My one and only complaint was that I was finding and cleaning out dog hair for at least 5 years after.


Ray.


----------



## wfdTamar (Dec 24, 2018)

Yes, that's a whole other issue. I either have to get the seller to get an independent inspection, or arrange my own. Or just wait till I get there and buy then taking the chance something I'll like will be available.

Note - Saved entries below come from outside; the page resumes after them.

/-- The next hop of a frame that stands in a slot at the receiving end of `h`; `none` where it has come to its unit. -/
def nextAfter (v : Variant) (d : Dev) (h : Hop) (f : Frame) : Option Hop :=
  match h with
  | .lattice w dir => if dir < 4 then routerNext d ((neighbour w dir).getD w) f else spineNext d (w / 16) f
  | .spineDown g c => routerNext d (routerAt g 0 c) f
  | .facetUp g => some (.switchIn (g / 9) (74 + g % 9))
  | .facetDown g => spineNext d g f
  | .switchIn k _ => switchNext v d k f
  | .switchOut k p =>
    if p < 74 then none
    else if p < 83 then some (.facetDown (9 * k + (p - 74)))
    else
      let b := Hop.bridge k (nth k (otherHubs k) (p - 83))
      if (d.hopOf b).failed then switchNext v d k f else some b
  | .bridge a b => some (.switchIn b (83 + (otherHubs b).idxOf a))

/-! ### Multicast (R274) -/

/-- Wedges of a multicast frame. -/
def maskWedges (m : BitVec 16) : List Nat := (List.range 16).filter (fun i => m.getLsbD i)
def wedgeMask (ws : List Nat) : BitVec 16 := BitVec.ofNat 16 ((ws.map (fun i => 2 ^ i)).sum)

/-- The outputs of place `cur` of a multicast frame's own facet, each with the wedges it serves. -/
def copiesAt (d : Dev) (g : Nat) (cur : Option Nat) (f : Frame) : List (Hop × List Nat) :=
  let go (i : Nat) : Option Hop := facetHop d g (placeIn g f.src) cur (some (16 * g + i))
  let ws := maskWedges f.wmask
  ((ws.filterMap go).eraseDups).map (fun o => (o, ws.filter (fun i => go i == some o)))

/-- Where the copies of a multicast frame that stands at the receiving end of `h` go: each output with the wedges it serves (R267,
R274). Outside its facet it is one frame like any other. -/
def copiesOf (d : Dev) (h : Hop) (f : Frame) : List (Hop × List Nat) :=
  let at_ (g : Nat) (cur : Option Nat) : List (Hop × List Nat) := if inFacet g f then copiesAt d g cur f else []
  match h with
  | .facetDown g => at_ g none
  | .spineDown g c => at_ g (some (routerAt g 0 c))
  | .lattice w dir => if dir < 4 then (neighbour w dir).elim [] (fun x => at_ (x / 16) (some x)) else []
  | _ => []

/-- Where a frame goes that stands at the sending end of `h`. -/
def outputsFrom (v : Variant) (d : Dev) (h : Hop) (f : Frame) : List (Hop × Frame) :=
  let one : List (Hop × Frame) := (nextFrom v d h f).elim [] (fun o => [(o, f)])
  let at_ (g : Nat) (cur : Option Nat) : List (Hop × Frame) :=
    if inFacet g f then (copiesAt d g cur f).map (fun e => (e.1, { f with wmask := wedgeMask e.2 })) else one
  match h with
  | .lattice w _ => at_ (w / 16) (some w)
  | .spineDown g _ => at_ g none
  | _ => one

/-- The hops on which a unit may send a frame of its own: its router's, or its port's, toward the destination; in its own facet a
multicast frame leaves as one frame for each output. -/
def sendsOn (v : Variant) (d : Dev) (h : Hop) (f : Frame) : Bool :=
  match endpointUnit f.src, h with
  | some (.wedge g w), .lattice x dir => x = 16 * g + w && (outputsFrom v d (.lattice x dir) f == [(h, f)])
  | some (.wedge _ _), _ => false
  | some t, .switchIn k p => k = targetHub t && portFor k t f.dst == some p
  | _, _ => false

/-! ### Sending and receiving -/

/-- The unit that a hop delivers to, when the hop is the last before one. -/
def deliversTo (h : Hop) : Option Target :=
  match h with
  | .lattice w dir => if dir < 4 then (neighbour w dir).map (fun x => .wedge (x / 16) (x % 16)) else none
  | .spineDown f c => some (.wedge f c)
  | .switchOut hub p => switchUnit hub p
  | _ => none

/-- A destination that drops frames: Off or held in reset (R283), a slice in Retain (Table 11.2). -/
def dropsFrames (d : Dev) (t : Target) : Bool :=
  targetOffline d t || (match t with
    | .slice h k => domState d (domHub h (8 + k)) == .retain
    | _ => false)

/-- The far end of a hop is Off, or the bridge of a facet that is out of service: frames go no further (R281, R283). -/
def hopCut (d : Dev) (h : Hop) : Bool :=
  (hopDoms h).any (fun k => domState d k == .off) || (match h with
    | .facetUp _ => (d.hopOf h).failed
    | .facetDown _ => (d.hopOf h).failed
    | _ => false)

/-- The destination of a frame is gone; of a multicast frame, every wedge that it names. -/
def destGone (d : Dev) (f : Frame) : Bool :=
  match endpointUnit f.dst with
  | some (.wedge g w) => if f.mcast then (maskWedges f.wmask).all (fun i => dropsFrames d (.wedge g i)) else dropsFrames d (.wedge g w)
  | some t => dropsFrames d t
  | none => false

/-- A frame that the sending end of a hop drops (R283): its destination is gone, and the hop is the last before it, or leads to a domain that
is Off with it. -/
def dropped (d : Dev) (h : Hop) (f : Frame) : Bool :=
  destGone d f && ((deliversTo h).elim false (fun t => some t == endpointUnit f.dst && !f.mcast) || hopCut d h)
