/-- Contents of the main domains are lost (Table 18.5 order 2): banks and matrices, correction stores, scratchpads, caches, stacks, power
meters and timers. The remapping of granules and retired slots stays. -/
def loseContents (d : Dev) : Dev :=
  let d := dropAllRepairs (fun _ => true) d
  { d with mats := [], matIdx := .fresh 16383, matReserved := 0,
           macros := d.macros.filterMap (fun e => let x := e.2.afterOff; if x = {} then none else some (e.1, x)),
           wedges := d.wedges.filterMap (fun e => let x : Wedge := { ({} : Wedge) with spares := e.2.spares }; if x = {} then none else some (e.1, x)),
           spad := [], slots := [], pred := [], hubTimer := [], marks := d.marks.filter (fun e => decide (128 ≤ e.1)),
           mem := { d.mem with stack := [], lines := [], corr := [], waiting := [], copying := [], bad := [] },
           pow := .reset, ces := [] }

/-- Main power goes (Table 18.5 orders 1 and 2). -/
def mainDown (v : Variant) (d : Dev) : Dev :=
  let d1 := loseMain (loseContents (resetHubs (loseWork d)))
  { d1 with seq := { d1.seq with phase := .off, mainPg := false, hubHeld := hubsPresent v, unitHeld := [], isolated := [], tests := [],
                                 deferred := [] } }

end Sys2Proof.Machine
end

Biggest problem so far is I'm finding a lot of sellers are absolutely hopeless. They don't want to give any detail. So many just say, 'ring, come and look'. Even if I were in the UK I'd want all this info before traipsing from one end to the other to look. Particularly if there's one simple thing that rules it out like, for example, it being over the weight you can drive.


----------



## Pudsey_Bear (Sep 25, 2008)

The engine may or may not be a JTD, it depends how long it was built before being sold, If I was a dealer I think I would know that the JTD is the one people are looking for and would state it in the description, I buy and sell the odd van and always make a point of it.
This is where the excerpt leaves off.